Badan Nasional Penanggulangan Bencana (BNPB) mencatat sebanyak 731 kali gempa susulan terjadi di Nusa Tenggara Timur (NTT) setelah gempa utama magnitudo 7,7 mengguncang pada Sabtu (15/8). Gempa susulan terbesar tercatat mencapai magnitudo 6,2 M.
Kepala BNPB Letjen TNI Suharyanto mengatakan, data tersebut merupakan informasi dari BMKG hingga Minggu (16/8) pukul 08.13 WITA.
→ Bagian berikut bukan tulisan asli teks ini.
-- ==== Sys2Proof/Machine/UlpStepper.lean ====
section
/-! DEFINITION. The meanings of BITINC and BITDEC (`42_ulpstepper.md`). -/

namespace Sys2Proof.Machine

variable {P : Params}

/-- The step toward +Infinity (rule R61, its three cases in order). -/
def stepUp (p : Word) : Word :=
  if isSpecial p then
    if isNegInf p then 0xFF7FFFFF#32 else p
  else if isNegZero p then 0x00000001#32
  else if isNegative p then p - 1#32
  else p + 1#32

/-- The step toward -Infinity (rule R62, its three cases in order). -/
def stepDown (p : Word) : Word :=
  if isSpecial p then
    if isPosInf p then 0x7F7FFFFF#32 else p
  else if isPosZero p then 0x80000001#32
  else if isNegative p then p + 1#32
  else p - 1#32

/-- Rules R64 and R61, on a well-formed request. -/
def bitincRule (q : Request P) : Response P :=
  withFour q (answerPattern P (stepUp (portPattern q.a)))

/-- Rules R64 and R62, on a well-formed request. -/
def bitdecRule (q : Request P) : Response P :=
  withFour q (answerPattern P (stepDown (portPattern q.a)))

/-- `BITINC` (rule R61). -/
def execBitinc (s : State) : Host.Outcome State Fault Refusal :=
  respond s (withTag s.req (bitincRule s.req))

/-- `BITDEC` (rule R62). -/
def execBitdec (s : State) : Host.Outcome State Fault Refusal :=
  respond s (withTag s.req (bitdecRule s.req))

end Sys2Proof.Machine
end

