-- ==== Sys2Proof/Machine/Dispatch.lean ====
section
/-! DEFINITION. One arm per row of the operation table: the operation's meaning. -/

namespace Sys2Proof.Machine

def exec (i : Instr) (s : State) : Host.Outcome State Fault Refusal :=
  match i with
  | .reinterp => Sys2Proof.Machine.execReinterp s
  | .reinterpI32 => Sys2Proof.Machine.execReinterpI32 s
  | .reinterpF32 => Sys2Proof.Machine.execReinterpF32 s
  | .split => Sys2Proof.Machine.execSplit s
  | .assemble => Sys2Proof.Machine.execAssemble s
  | .bitinc => Sys2Proof.Machine.execBitinc s
  | .bitdec => Sys2Proof.Machine.execBitdec s
  | .parsebin => Sys2Proof.Machine.execParsebin s
  | .renderbin => Sys2Proof.Machine.execRenderbin s
  | .reserved9 => Sys2Proof.Machine.execReserved9 s
  | .reserved10 => Sys2Proof.Machine.execReserved10 s
  | .reserved11 => Sys2Proof.Machine.execReserved11 s
  | .reserved12 => Sys2Proof.Machine.execReserved12 s
  | .reserved13 => Sys2Proof.Machine.execReserved13 s
  | .reserved14 => Sys2Proof.Machine.execReserved14 s
  | .reserved15 => Sys2Proof.Machine.execReserved15 s

end Sys2Proof.Machine
end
“Jadi dari Kepala BMKG mengatakan total gempa bumi sampai pukul 08.13 menit tadi 731 kali gempa. Dari 731 kali gempa itu yang gempa susulan yang terbesar 6,2 magnitudo dan itu sudah berlalu. Kemudian sampai dengan hari ini, hari kedua tidak ada gempa yang sifatnya besar magnitudonya atau menimbulkan kerusakan yang parah, tidak ada lagi,” kata Suharyanto saat rapat koordinasi gempa NTT di Kantor Bupati Manggarai Barat, Minggu (16/8).
Menurut Suharyanto, kondisi kegempaan di NTT diperkirakan akan berangsur stabil dalam dua hingga tiga minggu ke depan. Namun, ia menyebut gempa susulan dengan magnitudo lebih kecil masih dapat terjadi.
“Meskipun dari Kepala BMKG mengatakan kondisi ini akan stabil setelah 2-3 minggu ke depan. Tetapi pengalaman terjadinya gempa-gempa di manapun setelah ada gempa susulan yang besar selanjutnya biasanya kecil-kecil kecil terus,” ujarnya.
Suharyanto meminta masyarakat tidak panik dan tidak mudah percaya terhadap informasi yang tidak dapat dipertanggungjawabkan terkait potensi gempa besar susulan.
“Nah ini juga mungkin perlu disampaikan ke masyarakat agar tidak terpengaruh isu-isu yang tidak bertanggung jawab, hoaks yang seolah-olah menyatakan ini nanti ada gempa besar lagi yang setelah 7,7,” jelasnya
Sebelumnya, gempa magnitudo 7,7 mengguncang wilayah Nagekeo, NTT, pada Sabtu (15/8) pukul 04.58 WIB. Gempa tersebut memicu tsunami dengan ketinggian maksimum 0,94 meter di sejumlah wilayah NTT, NTB, Sulawesi Selatan, dan Sulawesi Tenggara.
Hingga Minggu (16/8) pukul 09.00, Basarnas mencatat 51 orang meninggal dunia dan 64 orang mengalami luka-luka.